-- ==== Sys2Proof/Machine/Ops.lean ====
section
/-! DEFINITION. The named operations over the state: tables in canonical form, the parts of the state by their
identifier, and the update of each part. -/

namespace Sys2Proof.Machine

/-! ## Tables -/

/-- The entry listed at number `k`. -/
def Table.lookup {α : Type} (t : Table α) (k : Nat) : Option α :=
  match t with
  | [] => none
  | (j, v) :: rest => if j = k then some v else if k < j then none else Table.lookup rest k

/-- The value at number `k`, where an unlisted number reads as `dflt`. -/
def Table.get {α : Type} (dflt : α) (t : Table α) (k : Nat) : α := (Table.lookup t k).getD dflt

/-- List `v` at number `k`, in its place in the rising order. -/
def Table.insert {α : Type} (t : Table α) (k : Nat) (v : α) : Table α :=
  match t with
  | [] => [(k, v)]
  | (j, w) :: rest =>
    if k < j then (k, v) :: (j, w) :: rest
    else if j = k then (k, v) :: rest
    else (j, w) :: Table.insert rest k v

/-- Unlist number `k`. -/
def Table.erase {α : Type} (t : Table α) (k : Nat) : Table α :=
  match t with
  | [] => []
  | (j, w) :: rest => if j = k then rest else if k < j then (j, w) :: rest else (j, w) :: Table.erase rest k

/-- Set number `k` to `v`, keeping the canonical form: the value an unlisted number reads as is not listed. -/
def Table.set {α : Type} [DecidableEq α] (dflt : α) (t : Table α) (k : Nat) (v : α) : Table α :=
  if v = dflt then Table.erase t k else Table.insert t k v

/-- Apply `f` to every listed value, keeping the canonical form. `f dflt` is taken to be `dflt`. -/
def Table.mapValues {α : Type} [DecidableEq α] (dflt : α) (f : α → α) (t : Table α) : Table α :=
  List.filter (fun e => e.2 ≠ dflt) (List.map (fun e => (e.1, f e.2)) t)

/-- The entries of `src` below number `k`, and those of `tgt` from `k` on. -/
def Table.splice {α : Type} (src tgt : Table α) (k : Nat) : Table α :=
  List.filter (fun e => e.1 < k) src ++ List.filter (fun e => k ≤ e.1) tgt

/-- Numbers strictly rising. -/
def Table.rising {α : Type} : Table α → Bool
  | [] => true
  | [_] => true
  | (j, _) :: (k, w) :: rest => decide (j < k) && Table.rising ((k, w) :: rest)

/-- The canonical form of a table whose unlisted numbers read as `dflt`. -/
def Table.wf {α : Type} [DecidableEq α] (dflt : α) (t : Table α) : Bool :=
  Table.rising t && List.all t fun e => e.2 ≠ dflt

/-! ## Parts of the state by identifier -/

/-- The other bank. -/
def BankId.other : BankId → BankId
  | .bank0 => .bank1
  | .bank1 => .bank0

/-- The port that serves a segment (chapter 5). -/
def dropPort : Segment → Port
  | .a => .a
  | .b => .b

/-- The line port `p`. -/
def State.port (s : State) : Port → LinePort
  | .t => s.portT
  | .a => s.portA
  | .b => s.portB

/-- Replace the line port `p`. -/
def State.setPort (s : State) (p : Port) (v : LinePort) : State :=
  match p with
  | .t => { s with portT := v }
  | .a => { s with portA := v }
  | .b => { s with portB := v }

/-- Replace the receiver of port `p`. -/
def State.setRx (s : State) (p : Port) (r : Receiver) : State := s.setPort p { s.port p with rx := r }

/-- Replace the transmitter of port `p`. -/
def State.setTx (s : State) (p : Port) (x : Transmitter) : State := s.setPort p { s.port p with tx := x }

/-- The bank `b`. -/
def State.bank (s : State) : BankId → Bank
  | .bank0 => s.bank0
  | .bank1 => s.bank1

/-- Replace the bank `b`. -/
def State.setBank (s : State) (b : BankId) (v : Bank) : State :=
  match b with
  | .bank0 => { s with bank0 := v }
  | .bank1 => { s with bank1 := v }

/-- The Segment Controller of `g`. -/
def State.seg (s : State) : Segment → SegmentController
  | .a => s.segA
  | .b => s.segB

/-- Replace the Segment Controller of `g`. -/
def State.setSeg (s : State) (g : Segment) (v : SegmentController) : State :=
  match g with
  | .a => { s with segA := v }
  | .b => { s with segB := v }

/-- Replace Telegram Memory. -/
def State.setMem (s : State) (m : TelegramMemory) : State := { s with mem := m }

/-- Replace the cycle register. -/
def State.setCycle (s : State) (c : CycleRegister) : State := { s with cycle := c }

/-- Replace the copy's progress. -/
def State.setCopyDone (s : State) (n : Nat) : State := { s with copyDone := n }

/-- Replace the Station Runtime Table. -/
def State.setRuntime (s : State) (t : Table StationRuntime) : State := { s with runtime := t }

/-- Replace the inbound images. -/
def State.setInImages (s : State) (t : Table ImageRecord) : State := { s with inImages := t }

/-- Replace the outbound images. -/
def State.setOutImages (s : State) (t : Table ImageRecord) : State := { s with outImages := t }

/-- Replace Trunk Egress. -/
def State.setEgress (s : State) (e : TrunkEgress) : State := { s with egress := e }

/-- Replace the Management Agent. -/
def State.setAgent (s : State) (a : Agent) : State := { s with agent := a }

/-- Replace the Notice Unit. -/
def State.setNotices (s : State) (n : NoticeUnit) : State := { s with notices := n }

/-- Replace the Counter Bank. -/
def State.setCounters (s : State) (c : CounterBank) : State := { s with counters := c }

/-- Hold or release the reset. -/
def State.setResetHeld (s : State) (b : Bool) : State := { s with resetHeld := b }

/-- Advance the free value's counter (log entry 5). -/
def State.tickFree (s : State) : State := { s with freeTick := s.freeTick + 1 }

/-! ## Station data -/

/-- The runtime of station `n` (R101). -/
def State.station (s : State) (n : Nat) : StationRuntime := Table.get StationRuntime.default s.runtime n

/-- Replace the runtime of station `n`. -/
def State.setStation (s : State) (n : Nat) (r : StationRuntime) : State :=
  s.setRuntime (Table.set StationRuntime.default s.runtime n r)

/-- The inbound image of station `n` (R130). -/
def State.inImage (s : State) (n : Nat) : ImageRecord := Table.get ImageRecord.default s.inImages n

/-- The outbound image of station `n` (R130). -/
def State.outImage (s : State) (n : Nat) : ImageRecord := Table.get ImageRecord.default s.outImages n

/-- The station entry of station `n` in a bank (R37). -/
def Bank.entry (b : Bank) (n : Nat) : StationEntry := Table.get StationEntry.default b.stations n

/-- The point record `k` of a bank (R37). -/
def Bank.point (b : Bank) (k : Nat) : PointRecord := Table.get PointRecord.default b.points k

/-- The number of words of an image record: its count (R130). -/
def ImageRecord.count (r : ImageRecord) : Nat := r.words.length

/-! ## Events -/

/-- An event of the part: it takes place in a running part; while reset is asserted none does (R199). -/
def event (f : State → State) (s : State) : Host.Outcome State Fault Refusal :=
  if s.resetHeld then .next s else .next (f s)

end Sys2Proof.Machine
end

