-- ==== Sys2Proof/Machine/AgentEvents.lean ====
section
/-! DEFINITION. The meanings of the Management Agent's execution commands (chapter 9): each executes the head of the
request queue, when that request is of its kind (R166; log entry 1). -/

namespace Sys2Proof.Machine

/-- STATUS (R168). -/
def execStatus (s : State) : Host.Outcome State Fault Refusal := event (fun s => s.executeOp .status opStatus) s

/-- READ_STATION (R42, R169). -/
def execReadStation (s : State) : Host.Outcome State Fault Refusal := event (fun s => s.executeOp .readStation opReadStation) s

/-- READ_POINTS (R42, R169). -/
def execReadPoints (s : State) : Host.Outcome State Fault Refusal := event (fun s => s.executeOp .readPoints opReadPoints) s

/-- WRITE_STATION (R43, R44). -/
def execWriteStation (s : State) : Host.Outcome State Fault Refusal := event (fun s => s.executeOp .writeStation opWriteStation) s

/-- WRITE_POINTS (R43, R44). -/
def execWritePoints (s : State) : Host.Outcome State Fault Refusal := event (fun s => s.executeOp .writePoints opWritePoints) s

/-- SET_LABEL (R45). -/
def execSetLabel (s : State) : Host.Outcome State Fault Refusal := event (fun s => s.executeOp .setLabel opSetLabel) s

/-- READ_IMAGE (R170). -/
def execReadImage (s : State) : Host.Outcome State Fault Refusal := event (fun s => s.executeOp .readImage opReadImage) s

/-- READ_STATION_STATE (R171). -/
def execReadStationState (s : State) : Host.Outcome State Fault Refusal := event (fun s => s.executeOp .readStationState opReadStationState) s

/-- READ_COUNTERS (R172, R195). -/
def execReadCounters (s : State) : Host.Outcome State Fault Refusal := event (fun s => s.executeOp .readCounters opReadCounters) s

/-- CLEAR_COUNTERS (R172, R196). -/
def execClearCounters (s : State) : Host.Outcome State Fault Refusal := event (fun s => s.executeOp .clearCounters opClearCounters) s

/-- SET_MODE (R104, R173). -/
def execSetMode (s : State) : Host.Outcome State Fault Refusal := event (fun s => s.executeOp .setMode opSetMode) s

/-- COPY (R51, R174). -/
def execCopy (s : State) : Host.Outcome State Fault Refusal := event (fun s => s.executeOp .copy opCopy) s

/-- COMMIT (R53, R174). -/
def execCommit (s : State) : Host.Outcome State Fault Refusal := event (fun s => s.executeOp .commit opCommit) s

/-- CANCEL (R58, R176). -/
def execCancel (s : State) : Host.Outcome State Fault Refusal := event (fun s => s.executeOp .cancel opCancel) s

/-- RESTART (R179, R180). -/
def execRestart (s : State) : Host.Outcome State Fault Refusal := event (fun s => s.executeOp .restart opRestart) s

/-- MALFORMED_REQUEST (R166). -/
def execMalformedRequest (s : State) : Host.Outcome State Fault Refusal :=
  event (fun s => s.execute Request.isMalformed opMalformed) s

end Sys2Proof.Machine
end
+ + +
Assignment: Say the number of data lines holding "else", without any other words.

Task response: 6